**Your task:**
Word for word, set down every line of the entries below from the line with "def precClear (p" to the line with "audit records are", including both, and no other line.

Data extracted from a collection

________________

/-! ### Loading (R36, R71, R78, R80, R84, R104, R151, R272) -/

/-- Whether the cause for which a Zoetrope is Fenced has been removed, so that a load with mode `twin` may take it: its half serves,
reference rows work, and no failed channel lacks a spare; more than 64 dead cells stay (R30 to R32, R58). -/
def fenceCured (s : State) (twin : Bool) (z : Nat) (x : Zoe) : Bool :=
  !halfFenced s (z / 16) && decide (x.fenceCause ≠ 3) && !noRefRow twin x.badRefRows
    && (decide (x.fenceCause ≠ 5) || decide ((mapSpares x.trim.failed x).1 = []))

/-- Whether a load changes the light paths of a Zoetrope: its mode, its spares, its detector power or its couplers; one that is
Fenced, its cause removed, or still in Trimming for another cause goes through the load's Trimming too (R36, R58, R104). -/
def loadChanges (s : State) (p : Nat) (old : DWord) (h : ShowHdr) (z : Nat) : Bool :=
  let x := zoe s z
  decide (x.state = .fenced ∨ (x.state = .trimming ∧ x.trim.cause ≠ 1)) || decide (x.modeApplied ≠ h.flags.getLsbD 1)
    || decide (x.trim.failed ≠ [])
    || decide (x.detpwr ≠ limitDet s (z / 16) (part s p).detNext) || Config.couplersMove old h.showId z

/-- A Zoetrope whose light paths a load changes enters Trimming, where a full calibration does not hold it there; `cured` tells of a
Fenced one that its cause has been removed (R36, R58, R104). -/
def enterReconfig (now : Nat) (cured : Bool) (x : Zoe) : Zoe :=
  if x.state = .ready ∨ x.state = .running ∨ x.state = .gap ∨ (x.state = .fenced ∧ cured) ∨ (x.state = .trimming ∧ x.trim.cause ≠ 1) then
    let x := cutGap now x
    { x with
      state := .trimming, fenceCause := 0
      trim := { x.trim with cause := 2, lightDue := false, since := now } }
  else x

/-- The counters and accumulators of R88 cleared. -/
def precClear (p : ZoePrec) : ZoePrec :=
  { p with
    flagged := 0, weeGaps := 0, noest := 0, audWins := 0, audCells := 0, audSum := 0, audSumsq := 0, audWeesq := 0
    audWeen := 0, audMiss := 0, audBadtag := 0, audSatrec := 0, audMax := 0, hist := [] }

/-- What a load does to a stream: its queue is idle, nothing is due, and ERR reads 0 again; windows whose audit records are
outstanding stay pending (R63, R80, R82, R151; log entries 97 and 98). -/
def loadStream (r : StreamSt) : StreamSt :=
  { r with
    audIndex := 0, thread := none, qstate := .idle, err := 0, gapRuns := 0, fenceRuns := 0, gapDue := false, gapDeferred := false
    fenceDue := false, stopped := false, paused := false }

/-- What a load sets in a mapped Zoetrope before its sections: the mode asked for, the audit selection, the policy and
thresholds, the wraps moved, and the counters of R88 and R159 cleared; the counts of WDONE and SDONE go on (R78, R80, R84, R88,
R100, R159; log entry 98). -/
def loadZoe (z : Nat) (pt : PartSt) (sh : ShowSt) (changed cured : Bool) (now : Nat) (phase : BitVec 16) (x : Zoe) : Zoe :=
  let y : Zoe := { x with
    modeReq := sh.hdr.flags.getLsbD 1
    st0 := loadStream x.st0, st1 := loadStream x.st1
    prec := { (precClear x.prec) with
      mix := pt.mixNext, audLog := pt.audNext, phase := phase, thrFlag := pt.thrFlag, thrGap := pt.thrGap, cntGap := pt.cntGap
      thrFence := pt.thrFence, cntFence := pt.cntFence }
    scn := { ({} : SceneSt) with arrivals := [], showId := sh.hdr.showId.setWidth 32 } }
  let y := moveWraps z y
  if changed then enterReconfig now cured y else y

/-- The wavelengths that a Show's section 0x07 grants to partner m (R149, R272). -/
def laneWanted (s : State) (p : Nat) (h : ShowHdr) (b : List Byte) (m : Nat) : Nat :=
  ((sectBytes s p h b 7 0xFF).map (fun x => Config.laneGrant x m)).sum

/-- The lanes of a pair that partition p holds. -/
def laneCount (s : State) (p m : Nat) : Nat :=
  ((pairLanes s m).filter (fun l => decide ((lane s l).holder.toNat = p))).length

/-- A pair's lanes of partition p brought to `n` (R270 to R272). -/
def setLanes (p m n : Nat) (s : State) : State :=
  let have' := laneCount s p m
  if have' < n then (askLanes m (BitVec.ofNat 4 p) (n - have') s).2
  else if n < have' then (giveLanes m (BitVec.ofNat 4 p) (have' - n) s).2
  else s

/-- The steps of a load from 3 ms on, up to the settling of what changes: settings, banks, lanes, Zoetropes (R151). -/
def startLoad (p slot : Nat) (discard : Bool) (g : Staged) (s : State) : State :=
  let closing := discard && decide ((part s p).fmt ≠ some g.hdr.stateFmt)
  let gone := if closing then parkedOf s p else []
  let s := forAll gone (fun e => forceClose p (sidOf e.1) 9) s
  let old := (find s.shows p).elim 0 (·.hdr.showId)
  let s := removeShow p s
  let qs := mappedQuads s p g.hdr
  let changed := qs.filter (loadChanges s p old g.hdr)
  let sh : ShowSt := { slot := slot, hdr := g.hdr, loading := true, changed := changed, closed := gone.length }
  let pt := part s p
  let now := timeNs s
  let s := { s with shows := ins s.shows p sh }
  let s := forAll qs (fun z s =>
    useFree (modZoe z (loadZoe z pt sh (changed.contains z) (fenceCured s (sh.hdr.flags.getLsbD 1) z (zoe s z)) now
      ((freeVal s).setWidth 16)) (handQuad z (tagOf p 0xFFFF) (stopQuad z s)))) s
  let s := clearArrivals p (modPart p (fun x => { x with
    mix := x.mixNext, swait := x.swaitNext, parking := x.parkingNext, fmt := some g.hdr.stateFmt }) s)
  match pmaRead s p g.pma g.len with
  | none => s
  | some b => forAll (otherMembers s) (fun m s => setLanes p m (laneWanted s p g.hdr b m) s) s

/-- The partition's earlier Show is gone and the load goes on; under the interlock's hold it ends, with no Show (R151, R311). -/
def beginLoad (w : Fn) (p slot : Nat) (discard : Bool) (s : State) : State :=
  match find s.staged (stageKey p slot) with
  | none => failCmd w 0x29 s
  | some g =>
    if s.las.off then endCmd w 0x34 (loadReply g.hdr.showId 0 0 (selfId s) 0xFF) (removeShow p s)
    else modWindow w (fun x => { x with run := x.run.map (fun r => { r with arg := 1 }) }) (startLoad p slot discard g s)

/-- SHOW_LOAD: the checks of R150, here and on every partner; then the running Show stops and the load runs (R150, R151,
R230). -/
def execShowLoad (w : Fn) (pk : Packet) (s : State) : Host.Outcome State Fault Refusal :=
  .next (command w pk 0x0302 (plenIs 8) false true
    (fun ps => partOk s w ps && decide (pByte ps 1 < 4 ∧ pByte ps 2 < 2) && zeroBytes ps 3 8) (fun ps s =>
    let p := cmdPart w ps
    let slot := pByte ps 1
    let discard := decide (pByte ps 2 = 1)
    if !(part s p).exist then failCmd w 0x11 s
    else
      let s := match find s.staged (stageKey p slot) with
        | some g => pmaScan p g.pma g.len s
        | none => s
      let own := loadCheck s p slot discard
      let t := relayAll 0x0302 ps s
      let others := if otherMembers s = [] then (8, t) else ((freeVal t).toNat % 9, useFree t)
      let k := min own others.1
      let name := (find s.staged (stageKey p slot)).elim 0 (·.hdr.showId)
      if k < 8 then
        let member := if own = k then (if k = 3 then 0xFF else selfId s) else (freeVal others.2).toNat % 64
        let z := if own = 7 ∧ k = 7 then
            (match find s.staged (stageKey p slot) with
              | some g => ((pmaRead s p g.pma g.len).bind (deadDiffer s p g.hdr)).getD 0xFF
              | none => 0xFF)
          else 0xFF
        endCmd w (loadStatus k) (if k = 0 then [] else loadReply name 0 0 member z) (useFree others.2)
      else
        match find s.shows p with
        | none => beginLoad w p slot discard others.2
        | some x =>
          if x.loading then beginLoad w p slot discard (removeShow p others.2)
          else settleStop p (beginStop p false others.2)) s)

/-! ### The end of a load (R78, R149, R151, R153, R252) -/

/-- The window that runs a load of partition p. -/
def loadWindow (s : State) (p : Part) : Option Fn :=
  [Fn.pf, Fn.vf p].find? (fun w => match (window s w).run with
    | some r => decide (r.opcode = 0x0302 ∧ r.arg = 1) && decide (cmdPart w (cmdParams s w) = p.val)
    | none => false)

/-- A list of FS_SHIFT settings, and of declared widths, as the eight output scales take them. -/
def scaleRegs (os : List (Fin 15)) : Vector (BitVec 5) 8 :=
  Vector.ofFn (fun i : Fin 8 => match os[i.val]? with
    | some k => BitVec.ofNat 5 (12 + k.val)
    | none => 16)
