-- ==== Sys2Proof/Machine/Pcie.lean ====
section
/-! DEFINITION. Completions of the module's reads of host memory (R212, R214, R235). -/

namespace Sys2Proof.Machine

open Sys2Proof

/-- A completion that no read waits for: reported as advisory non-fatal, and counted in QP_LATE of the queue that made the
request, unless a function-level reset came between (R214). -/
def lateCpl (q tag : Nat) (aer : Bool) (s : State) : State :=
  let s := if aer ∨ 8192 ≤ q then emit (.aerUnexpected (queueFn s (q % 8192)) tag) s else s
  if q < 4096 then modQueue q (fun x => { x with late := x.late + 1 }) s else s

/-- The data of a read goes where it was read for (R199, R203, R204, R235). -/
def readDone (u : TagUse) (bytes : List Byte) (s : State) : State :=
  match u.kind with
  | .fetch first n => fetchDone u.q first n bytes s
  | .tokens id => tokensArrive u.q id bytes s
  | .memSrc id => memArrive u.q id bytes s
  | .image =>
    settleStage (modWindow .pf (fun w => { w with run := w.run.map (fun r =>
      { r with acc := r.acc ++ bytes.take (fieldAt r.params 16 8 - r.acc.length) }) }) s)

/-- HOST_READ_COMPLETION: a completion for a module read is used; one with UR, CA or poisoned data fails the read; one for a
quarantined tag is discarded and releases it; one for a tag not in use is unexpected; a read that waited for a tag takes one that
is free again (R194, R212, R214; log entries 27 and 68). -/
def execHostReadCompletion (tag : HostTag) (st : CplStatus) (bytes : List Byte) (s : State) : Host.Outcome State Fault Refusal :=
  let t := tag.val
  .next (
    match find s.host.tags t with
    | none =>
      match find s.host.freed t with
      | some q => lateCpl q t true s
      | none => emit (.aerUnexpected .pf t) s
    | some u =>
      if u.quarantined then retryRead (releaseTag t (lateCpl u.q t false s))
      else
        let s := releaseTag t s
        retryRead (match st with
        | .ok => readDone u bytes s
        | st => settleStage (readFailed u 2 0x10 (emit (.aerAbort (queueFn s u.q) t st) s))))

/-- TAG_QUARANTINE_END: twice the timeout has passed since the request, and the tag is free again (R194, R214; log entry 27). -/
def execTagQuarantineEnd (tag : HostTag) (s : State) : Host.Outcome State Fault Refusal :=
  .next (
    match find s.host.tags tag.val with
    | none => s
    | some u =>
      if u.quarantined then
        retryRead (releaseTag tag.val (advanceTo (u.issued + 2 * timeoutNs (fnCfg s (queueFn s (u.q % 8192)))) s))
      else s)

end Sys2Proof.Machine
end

________________

**Problem solution:**
def precClear (p : ZoePrec) : ZoePrec :=
  { p with
    flagged := 0, weeGaps := 0, noest := 0, audWins := 0, audCells := 0, audSum := 0, audSumsq := 0, audWeesq := 0
    audWeen := 0, audMiss := 0, audBadtag := 0, audSatrec := 0, audMax := 0, hist := [] }

/-- What a load does to a stream: its queue is idle, nothing is due, and ERR reads 0 again; windows whose audit records are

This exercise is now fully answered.